Unless you want to resemble the hunchback of Notre Dame, do these poses every day (or at least three times a week)—you’ll notice a difference in no time!
Locust Pose
Great for: Strengthening the lower back, which supports our architecture or frame.
How to:
1. Lying down, flat on stomach, bring big toes together and internally rotate the thighs.
2. Energise the legs slightly so that the kneecaps lift and, keeping all ten toes on the mat, inhale to ease the chest forward and up so that the hands, shoulders, and chest lift.
3. Stay for three calm breaths and then ease the feet back and up. Another three breaths.
Bridge Pose
Great for: Counteracting the effects of sitting as well as opening up the chest and hips.
How to:
1. Lie on back and bend knees so feet are hip distance and parallel under sit bones. Turn toes in slightly.
2. Place palms flat by side and on an inhalation press into all four corners of your feet to lift through the lower back, mid back and upper back until the whole of your torso is lifted.

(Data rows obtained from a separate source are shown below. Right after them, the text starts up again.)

/-- R78, R392: the troupes of this device whose routes send to inbound route r of troupe t; none does where its parcels come from another device,
by the gate nearest to t. -/
def State.feeders (s : State) (t r : Nat) : List Nat :=
  let l := (s.trp.t.filter (fun _ (q : Troupe) => q.outs.any (fun o =>
    o.desc.kind != 5 && decide (0 < o.desc.credits) && o.dstPhys == some t && o.desc.dstRoute == r))).keys
  if l.isEmpty then [gateOf t] else l

/-- R78: whether a unit has a route that crosses a FAILED link: one that it sends on, or one that it reads. -/
def State.unitCut (s : State) (t u : Nat) : Bool :=
  !s.trp.linkFailed.isEmpty &&
    (((s.troupe t).outsOf u).any (fun (o, _) =>
      match (if o.desc.kind = 5 then some (gateOf t) else o.dstPhys) with
      | some d => s.pathFailed 160 t d
      | none => false) ||
     ((s.troupe t).insOf u).any (fun (_, r) => (s.feeders t r).any (fun q => s.pathFailed 160 q t)))

/-- The condition of R457 under which a unit of troupe t is cancelled at its start: the Curtain (R470), a teardown (R384), an aborted step
(R472), a quarantined troupe (R88), a domain that is power-cycled (R540), a FAILED link (R78); none where it may start. -/
def State.barred (s : State) (t u : Nat) : Option Nat :=
  let p := s.trpPart t
  if s.curtain p then some 0
  else if s.bit Reg.EFH_PART_STATE_TEARDOWN p then some 1
  else if s.bit Reg.EFH_PART_STATE_ABORT p ∨ bitOf s.res.resume p then some 4
  else if s.quarantined t u ∨ s.cycling (regionOf t) then some 2
  else if s.unitCut t u then some 2
  else none

/-- R148: the first unit CE c of a troupe has yet to end, in the order of R148. -/
def Troupe.nextUnit (tr : Troupe) (img : Img) (c : Nat) : Option Nat :=
  let cand := tr.units.filter (fun x => bitOf (partMask img x.desc) c && !bitOf x.ended c &&
    (x.st == .waiting || x.st == .running))
  let before (a b : UnitRt) : Bool :=
    if a.carried != b.carried then a.carried
    else if a.carried then decide (a.desc.id < b.desc.id)
    else decide (a.desc.start < b.desc.start) || (a.desc.start == b.desc.start && decide (a.desc.id < b.desc.id))
  (cand.foldl (fun best x => match best with
    | none => some x
    | some y => if before x y then some x else some y) none).map (·.desc.id)

/-- R131, R148: CE c begins a unit at ENTRY: FLAGS and the link stack are cleared, every other register keeps its value. -/
def beginCx (x : Cx) (img : Img) (d : UnitDesc) (c p : Nat) : Cx :=
  { x with pc := d.entry, len := (sectionOf img c).length, st := .run, flags := 0, link := [], unit := d.id,
           dline := d.d, ddel := d.ddel, level := img.level + 256 * img.isa, part := p }

/-- R145, R196: a barrier of a unit completes once every CE that takes part has arrived or ended: those waiting go on. -/
def State.settleBarrier (s : State) (t u id : Nat) : State :=
  match (s.troupe t).unit u with
  | none => s
  | some x =>
    let arrived := x.bars.getD id 0
    let mask := (s.troupe t).unitMask x.desc
    if arrived ≠ 0 ∧ (arrived ||| x.ended) &&& mask = mask then
      let s := s.setTroupe t ((s.troupe t).mapUnit u (fun x => { x with bars := x.bars.erase id }))
      (List.range 48).foldl (fun s c =>
        let k := ceKey t c
        if bitOf arrived c then s.setCxAt k { s.cxAt k with st := .run, pc := (s.cxAt k).pc + 1 } else s) s
    else s

/-- R86, R148: every idle CE whose next unit this is begins it once its start offset is reached and its deliveries are
present; a unit barred for its partition or troupe is cancelled, and one with a late frame misses (R231). -/
def State.startUnit (s : State) (t u : Nat) : State :=
  let tr := s.troupe t
  match tr.img, tr.unit u with
  | some img, some x =>
    if s.phase ≠ 1 ∨ (x.st ≠ .waiting ∧ x.st ≠ .running) ∨ (!x.carried ∧ s.ofs < x.desc.start) then s
    else match s.barred t u with
    | some b => s.cancelUnit t u b
    | none =>
      if !x.present then s
      else if x.st = .waiting ∧ !s.framesLive img u then s.missUnit t u .frame
      else
        let mask := partMask img x.desc
        let takers := (List.range 48).filter (fun c =>
          bitOf mask c && (s.cxAt (ceKey t c)).st == .idle && tr.nextUnit img c == some u)
        let empty := takers.filter (fun c => (sectionOf img c).isEmpty)
        let p := s.trpPart t
        let s := takers.foldl (fun s c =>
          if (sectionOf img c).isEmpty then s
          else s.setCxAt (ceKey t c) (beginCx (s.cxAt (ceKey t c)) img x.desc c p)) s
        let ended := (empty.map (2 ^ ·)).sum
        let s := if x.st = .waiting ∧ x.undRec then s.satAdd Reg.CUE_MISS_COUNT_UNDERSTUDY 1 else s
        let s := s.setTroupe t ((s.troupe t).mapUnit u (fun x =>
          { x with st := .running, ended := x.ended + ended, bars := if x.st = .waiting then [] else x.bars }))
        let s := if empty.isEmpty then s else (List.range 4).foldl (fun s id => s.settleBarrier t u id) s
        if x.ended + ended = mask then s.completeUnit t u else s
  | _, _ => s

/-- R148, R150: a CE ends its unit: the CE is IDLE, and the unit completes with the last. -/
def State.endCE (s : State) (t c u : Nat) : State :=
  let k := ceKey t c
  let s := s.setCxAt k { s.cxAt k with st := .idle }
  let s := s.setTroupe t ((s.troupe t).mapUnit u (fun x => { x with ended := x.ended ||| 2 ^ c }))
  let s := (List.range 4).foldl (fun s id => s.settleBarrier t u id) s
  match (s.troupe t).img, (s.troupe t).unit u with
  | some img, some x => if x.ended = partMask img x.desc then s.completeUnit t u else s
  | _, _ => s

/-- R93: TRP_SUMMARY counts the troupes in each state. -/
def State.summarise (s : State) : State :=
  let count (k : Nat) : Nat := ((List.range 6400).filter (fun t => s.trpState t == k)).length
  let s := s.wr Reg.TRP_SUMMARY_ACTIVE (count 0)
  let s := s.wr Reg.TRP_SUMMARY_QUARANTINED (count 1)
  let s := s.wr Reg.TRP_SUMMARY_RESERVED (count 2)
  let s := s.wr Reg.TRP_SUMMARY_SPARE (count 3)
  s.wr Reg.TRP_SUMMARY_RETIRED (count 4)

/-- Move one troupe from a state to another, keeping TRP_SUMMARY (R93). -/
def State.moveTroupe (s : State) (t to_ : Nat) : State :=
  let fld (k : Nat) : Option Fld :=
    if k = 0 then some Reg.TRP_SUMMARY_ACTIVE else if k = 1 then some Reg.TRP_SUMMARY_QUARANTINED
    else if k = 2 then some Reg.TRP_SUMMARY_RESERVED else if k = 3 then some Reg.TRP_SUMMARY_SPARE
    else if k = 4 then some Reg.TRP_SUMMARY_RETIRED else none
  let s := match fld (s.trpState t) with | some f => s.wr f (s.rd f - 1) | none => s
  let s := s.wr (Reg.TRP_STATE_STATE t) to_
  match fld to_ with | some f => s.wr f (s.rd f + 1) | none => s

/-- R88: a logic fault in a CE or unit control quarantines the troupe at once: its CEs halt, its outbound parcels are
cancelled, those of units already complete too, and its units and their dependants are cancelled. A troupe that is not ACTIVE is not changed
(log entry 93). -/
def State.logicFault (s : State) (t : Nat) : State :=
  if s.trpState t ≠ 0 then s
  else
    let s := (s.moveTroupe t 1).raise 41
    let s := (s.troupe t).units.foldl (fun s x => if x.st = .done then s.cancelOutputs t x.desc.id else s) s
    let s := (s.troupe t).units.foldl (fun s x => s.cancelUnit t x.desc.id 2) s
    (List.range 48).foldl (fun s c => s.setCxAt (ceKey t c) { s.cxAt (ceKey t c) with st := .halt }) s

/-- R162, R165: a CE that faults halts until the next TAKE, and the exception is recorded. -/
def State.ceRecord (s : State) (t c cause detail : Nat) : State :=
  let x := s.cxAt (ceKey t c)
  let s := s.setCxAt (ceKey t c) { x with st := .halt, cut := none }
  let s := s.writeXRec { profile := 0, cause := cause, pc := x.pc, source := t, sub := c, cue := s.cueNow % 256,
                         unit := x.unit, detail := detail % 2 ^ 32 }
  s.raise 48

3. Try wriggling the shoulders under the body and interlacing the hands for more of an opening in the chest and shoulders. Stay 10 breaths or around 1 minute.
Downward Facing Dog
Great for: Lengthening the whole back line of the body, which can be tight and affect posture.
How to:
1. From all fours, take hands out in front of shoulders.

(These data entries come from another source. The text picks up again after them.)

/-- R260: a completed write of a line of a MIRROR unit is forwarded. -/
def State.mirrorLine (s : State) (line : Nat) : State :=
  match s.lineOff line with
  | some off => s.forwardMirror off
  | none => s

/-! ### Messages (R332 to R334) -/

/-- A message sets out. -/
def State.post (s : State) (m : CMsg) : State := { s with coh := { s.coh with wire := s.coh.wire ++ [m] } }

/-- The node of a line's home. -/
def homeNode (line : Nat) : Nat := 40 + sliceOf line

/-- R332: the class of a message: 0 REQ, 1 FWD, 2 RSP, 3 DAT. -/
def CMsg.cls (m : CMsg) : Nat := if m.code = 0x91 then 1 else if m.code < 0x10 then 0 else if m.code < 0x20 then 1 else if m.code < 0x30 then 2 else 3

/-- R332: messages of one class between one source and one destination keep their order. -/
def CMsg.chan (m : CMsg) : Nat × Nat × Nat := (m.cls, m.src, m.dst)

/-- The name of a source that an arrival does not give. -/
def anySrc : Nat := 99

/-- Whether a message on its way is one that an arrival names: the code, both ends and the line. -/
def CMsg.same (m n : CMsg) : Bool := m.code == n.code && (m.src == anySrc || m.src == n.src) && m.dst == n.dst && m.line == n.line

/-- Whether a message on its way is the very one that arrives. -/
def CMsg.like (m n : CMsg) : Bool := m.same n && m.r == n.r && m.data == n.data && m.marks == n.marks && m.note == n.note

/-- R333, R334: the requests of agent a that a home slice holds, which take up its REQ credits there. -/
def State.reqsHeld (s : State) (a node : Nat) : Nat :=
  (s.coh.dir.filter (fun k _ => homeNode k == node)).vals.foldl (fun n (d : DirEnt) =>
      n + (d.queue.filter (fun q => q.r == a)).length + (match d.req with | some q => b2n (q.r == a) | none => 0)) 0
    + (s.coh.wait.filter (fun w => homeNode w.1 == node && w.2.r == a)).length

/-- R333, R334: the FWDs of a home slice that agent a has parked, which take up the slice's FWD credits there. -/
def State.fwdsHeld (s : State) (a node : Nat) : Nat :=
  (s.coh.ag.filter (fun k (c : ACopy) => k % 64 == a && homeNode (k / 64) == node && c.parked.isSome)).length

/-- R334: whether the receiver of a message has room for it: 8 REQs and 4 FWDs of each agent and slice; RSP and DAT always sink (R333)
(log entry 112). -/
def State.roomAt (s : State) (m : CMsg) : Bool :=
  if m.cls = 0 ∧ m.src ≤ 24 then decide (s.reqsHeld m.src m.dst < 8)
  else if m.cls = 1 then decide (s.fwdsHeld m.dst m.src < 4)
  else true

/-- R332, R334: a message arrives. One that is on its way arrives only as the first of its channel, and only where its receiver has room; while another of its
kind for the line is on its way none arrives instead. The message that arrives, where one does. -/
def State.takeMsg (s : State) (m : CMsg) : Option (State × CMsg) :=
  match s.coh.wire.find? (fun n => m.like n) with
  | none => if s.coh.wire.any (fun n => m.same n) then none else some (s, m)
  | some n =>
    if (s.coh.wire.find? (fun k => k.chan == n.chan)) = some n ∧ s.roomAt n then
      some ({ s with coh := { s.coh with wire := s.coh.wire.erase n } }, n)
    else none

/-- A message of the home to an on-device agent or a requester. -/
def State.homeMsg (s : State) (code a line : Nat) (r : Nat := 33) : State :=
  s.post { code := code, src := homeNode line, dst := a, line := line, r := r }

/-- A message of the home with a line's data. -/
def State.homeData (s : State) (code a line : Nat) (x : BitVec 512 × Nat) : State :=
  s.post { code := code, src := homeNode line, dst := a, line := line, data := x.1, marks := x.2 }

/-- A CXL message of the home to edge agent g about a line. -/
def State.edgeMsg (s : State) (name : String) (g line : Nat) : State := s.send { name := name, dest := g, args := [line] }

/-- R336, R364: the answer to a read of an edge agent: MemData, poisoned where a codeword is marked, then an NDR. -/
def State.edgeData (s : State) (g line : Nat) (x : BitVec 512 × Nat) (ndr : String) : State :=
  (s.send { name := "MemData", dest := g, args := [line, b2n (x.2 != 0)], bytes := seenBytes x }).edgeMsg ndr g line

/-- R349: FWDs to every on-device agent of a mask. -/
def State.fwdAll (s : State) (code line mask r : Nat) : State :=
  (List.range 25).foldl (fun s a => if bitOf mask a then s.homeMsg code a line r else s) s

/-! ### Answers over the fabric (R373) -/

/-- R373: answer a fabric request of a device: its RSP leaves; that of a write or atomic is kept, the last 4,096 of each
device. -/
def State.respond (s : State) (src id : Nat) (a : FAns) (keep : Bool) : State :=
  let s := if keep then
      let mine := s.efh.done.filter (fun d => d.src == src)
      let drop := if 4096 ≤ mine.length then mine.getLast? else none
      let rest := match drop with | some d => s.efh.done.erase d | none => s.efh.done
      { s with efh := { s.efh with done := { src := src, id := id, ans := a } :: rest } }
    else s
  s.fabRsp src id a.status a.marks a.fwd a.data

/-- R373: the answer recorded for a resent write or atomic. -/
def State.answered (s : State) (src id : Nat) : Option FAns :=
  (s.efh.done.find? (fun d => d.src == src && d.id == id)).map (·.ans)

/-- The ticket of a request REQID id of device src at this home; fwd says that a region entry passed it on (R383). -/
def farTicket (src id : Nat) (fwd : Bool) : Nat := 2 ^ 50 + b2n fwd * 2 ^ 30 + src * 2 ^ 16 + id

/-- R332, R357: the answer to a request of kind 4 to 7: to a source in this device by its ticket (1: nothing waits for it), to another
device over the fabric, else a message to the requester. -/
def State.answer (s : State) (line : Nat) (q : CReq) (status : Nat) (x : BitVec 512 × Nat) : State :=
  if q.tk = 1 then s
  else if 2 ^ 50 ≤ q.tk then
    s.respond (bitsOf q.tk 16 6) (q.tk % 2 ^ 16)
      { status := if status = 0 ∧ q.kind = 4 ∧ x.2 ≠ 0 then 0x20 else status, data := x.1, marks := x.2, fwd := bitOf q.tk 30 } (q.kind != 4)
  else if q.tk ≠ 0 then
    { s with coh := { s.coh with got := s.coh.got.insert q.tk { line := line, kind := q.kind, status := status, data := x.1, marks := x.2 } } }
  else if q.kind = 4 then s.homeData 0x34 q.r line x
  else if q.kind = 7 then s.homeData 0x37 q.r line (x.1, status)
  else s.send { name := "GNT", dest := q.r, args := [line] }

/-! ### Protocol errors and lost agents (R340, R347) -/

/-- R340, R342, R347: mark every codeword of a line in its tier, which counts in DL_MARKED (log entry 111). -/
def State.markLine (s : State) (line : Nat) : State :=
  let s := s.satAdd Reg.COH_COUNTS_DL_MARKED 1
  match s.lineOff line with
  | some off => s.tierMark off
  | none => s.proxySend line 16 2 (0, 255) (2 ^ 64 - 1)

/-- R347: log the first protocol error and count it. -/
def State.protoLog (s : State) (line msg st agent side : Nat) : State :=
  let s := s.satAdd Reg.COH_PROTO_COUNT 1
  if s.is1 Reg.COH_PROTO_VALID then s
  else
    let s := (s.wr Reg.COH_PROTO_VALID 1).wr Reg.COH_PROTO_MSG msg
    let s := (s.wr Reg.COH_PROTO_STATE st).wr Reg.COH_PROTO_AGENT agent
    let s := (s.wr Reg.COH_PROTO_SIDE side).wr Reg.COH_PROTO_SLICE (sliceOf line)
    s.wr Reg.COH_PROTO_PGA_LINE line

/-- R340 step 3: a lost agent leaves one entry; a line it owned is marked, and its entry becomes I. -/
def State.sweepEntry (s : State) (line g : Nat) : State :=
  let d := s.dirAt line
  let a := 25 + g
  if d.owner = some a then
    let s := s.markLine line
    let s := s.satAdd (Reg.COH_AGENT_LOST a) 1
    let d := s.dirAt line
    s.setDir line ({ d with owner := none, sharers := 0, fh := none } : DirEnt).settle
  else if bitOf d.sharers a then
    if 1 ≤ d.st ∧ d.st ≤ 3 then s.setDir line (d.without a).settle else s.setDir line (d.without a)
  else s

/-- R340 step 4: a lookup of a line finds agents in SWEEP. -/
def State.sweepLine (s : State) (line : Nat) : State :=
  (List.range 8).foldl (fun s g =>
    if s.rd (Reg.COH_AGENT_STATE (25 + g)) = 2 ∧ (s.dirAt line).st ≤ 3 then s.sweepEntry line g else s) s

/-- R347: the on-device data of a line is discarded: its copies go, SM_G falls back to IM_D, and no FWD stays parked. -/
def State.dropLine (s : State) (line : Nat) : State :=
  { s with coh := { s.coh with ag := (s.coh.ag.mapVals (fun q (c : ACopy) =>
      if q / 64 ≠ line then c
      else if c.st = 10 then { c with st := 9, data := 0, marks := 0, fromF := false, parked := none }
      else if c.st ≤ 4 then {} else { c with parked := none })).filter (fun _ (c : ACopy) => c != ({} : ACopy)) } }

/-- R347: what of a line's messages a protocol error discards (log entry 40): FWDs, what answers them, data and grants on their way to agents; a written-back line is dropped and granted,
so that REQ, EVICT and the GNT of an eviction alone stay. -/
def State.dropWire (s : State) (line : Nat) : State :=
  let w := s.coh.wire
  let evicting (a : Nat) : Bool := (s.coh.ag.getD (64 * line + a) {}).st == 11
  let keep (m : CMsg) : Bool := m.line != line || m.cls == 0 || m.code == 0x24 || m.code == 0x34 && m.dst != 33 || m.code == 0x37 ||
    (m.code == 0x25 && evicting m.dst)
  let back := w.filter (fun m => m.line == line && m.code == 0x36)
  let s := { s with coh := { s.coh with wire := w.filter keep } }
  back.foldl (fun s m => s.homeMsg 0x25 m.src line) s

/-- The requests of agents that wait for a line's data or grant and have none on its way or at the home: a protocol error took it. -/
def State.bereft (s : State) (line : Nat) (queue : List CReq) : List CReq :=
  (List.range 25).filterMap (fun a =>
    let c := s.coh.ag.getD (64 * line + a) {}
    if (c.st = 8 ∨ c.st = 9) ∧ !queue.any (fun q => q.r == a) ∧
        !s.coh.wire.any (fun m => m.line == line && m.src == a && m.cls == 0) then
      some { kind := if c.st = 8 then 1 else 2, r := a, part := c.part }
    else none)

/-- R340, R347, R362, R363: a protocol error on a line: it is logged, every tracked copy invalidated, the line marked, the entry in I; the request being served is served
again from I, then the waiting ones. Edge holders are snooped (`again`: those whose answer was the error), and the line stays in BLK until they answer
(log entry 40). The fault shows at the host ports (R491). -/
def State.protoError (s : State) (line msg st agent side : Nat) (again : Nat := 0) : State :=
  let s := s.sweepLine line
  let s := ((s.protoLog line msg st agent side).raise 80).internalError
  let s := { s with coh := { s.coh with bad := s.coh.bad.filter (· != line) } }
  let d := s.dirAt line
  let s := ((s.dropLine line).dropWire line).markLine line
  let lost := (List.range 8).foldl (fun m g => m + b2n (s.rd (Reg.COH_AGENT_STATE (25 + g)) != 1) * 2 ^ g) 0
  let held := (d.sharers / 2 ^ 25 ||| (match d.owner with | some o => if 25 ≤ o then 2 ^ (o - 25) else 0 | none => 0) ||| d.bis)
  let e := held &&& (255 ^^^ lost)
  let q := (match d.req with | some q => if q.kind = 0x80 then [] else [q] | none => []) ++ d.queue
  let q := q ++ s.bereft line q
  if e = 0 then s.setDir line { queue := q, alloc := d.alloc }
  else
    let s := s.setDir line { st := 4, bis := e, bisData := d.bisData &&& e &&& (255 ^^^ again), purge := true, queue := q, alloc := d.alloc }
    (List.range 8).foldl (fun s g =>
      if bitOf e g && (!bitOf d.bis g || bitOf again g) then s.edgeMsg "BISnpInv" g line else s) s

/-- R347: an uncorrectable error in a line's directory entry is found, with no message. -/
def State.entryError (s : State) (line agent : Nat) : State := s.protoError line 0 (s.dirAt line).st agent 0

/-- The tracked agent of a requester as COH_PROTO.AGENT codes it. -/
def agentCode (r : Nat) : Nat := if r ≤ 32 then r else 63

/-! ### Serving a request (R357, R358, R361) -/

/-- R203: what an atomic leaves in memory, from the old value: `minor` as the table has it, `w` the width in bytes. -/
def atomNew (minor w ta rm srw old opnd cmp : Nat) : Nat :=
  let b := 8 * w
  let o := opnd % 2 ^ b
  let less (x y : Nat) : Bool :=
    if ta = 2 then (decodeF fmt32 x).ltz (decodeF fmt32 y)
    else if ta = 0 then decide (sgn b x < sgn b y) else decide (x < y)
  let nan (x : Nat) : Bool := ta == 2 && (decodeF fmt32 x).isNan
  let pick (first : Bool) : Nat :=
    if nan old && nan o then fmt32.nanCode else if nan old then o else if nan o then old
    else if first then old else o
  if minor = 0 then
    (if ta = 2 then (finish fmt32 rm false srw (FV.add rm (decodeF fmt32 old) (decodeF fmt32 o))).1 else (old + o) % 2 ^ b)
  else if minor = 1 then pick (!less o old)
  else if minor = 2 then pick (!less old o)
  else if minor = 3 then old &&& o
  else if minor = 4 then old ||| o
  else if minor = 5 then old ^^^ o
  else if minor = 6 then o
  else if old = cmp % 2 ^ b then o else old

/-- R204: the atomics permitted on another device's line. -/
def atomRemoteOk (minor ta : Nat) : Bool := (decide (minor ≤ 2) && decide (ta ≤ 1)) || minor == 7

/-- R343, R344: the atomic unit performs an operation on a line: the line after it, and the answer. -/
def State.atomicDo (s : State) (line : Nat) (q : CReq) (x : BitVec 512 × Nat) : State × (BitVec 512 × Nat) :=
  let s := s.wrapAdd (if q.r = 37 then Reg.COH_ATOM_REMOTE else Reg.COH_ATOM_LOCAL) 1
  if x.2 ≠ 0 then (s.answer line q 0x20 (0, 0), x)
  else
    let old := bitsOf x.1.toNat (8 * q.off) (8 * q.wide)
    let y := patchLine x.1 q.off (toLe q.wide (atomNew q.op q.wide q.ta q.rm q.srw old q.opnd q.cmp))
    (s.answer line q 0 (BitVec.ofNat 512 old, 0), (y, x.2))

/-- The line enters the home atomic buffer (R343); an atomic that changed it is a completed write (R260). -/
def State.intoBuffer (s : State) (line : Nat) (d : DirEnt) (x : BitVec 512 × Nat) : State :=
  let e : DirEnt := { st := 3, buf := x.1, bufMarks := x.2, queue := d.queue, alloc := d.alloc, use := s.coh.stamp }
  let s := s.setDir line e
  let s := { s with coh := { s.coh with stamp := s.coh.stamp + 1 } }
  if x.2 = 0 then s.mirrorLine line else s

2. Curl into toes and on an exhalation, lift the knees and ease the chest to thighs.
3. Press firmly into palms and get long and strong into the arms as you roll the outer edges of upper arms in towards each other.
4. If you round out through the spine (which will undo all that great postural work), bend the knees, tilt the tailbone up and back and ease the chest to thighs. The point is to lengthen the spine. Stay 10 breaths or at least 40 seconds.
Mountain Pose
Great for: Postural awareness. How can we know where imbalances are until we stand still and check in?
How to:
1. Stand up, take feet to either hip distance apart or big toes together with the heels slightly parted.
2. Ground into all four corners of feet, slightly energise the legs so that the kneecaps gently lift and ease the tail bone down to heels.
3. Lengthen gently from tailbone, along the natural curves of the spine and then up into the crown of the head – lifting lightly. Simply be here for a few minutes noticing if you shift your weight forward or back or into one hip or leg more than the other.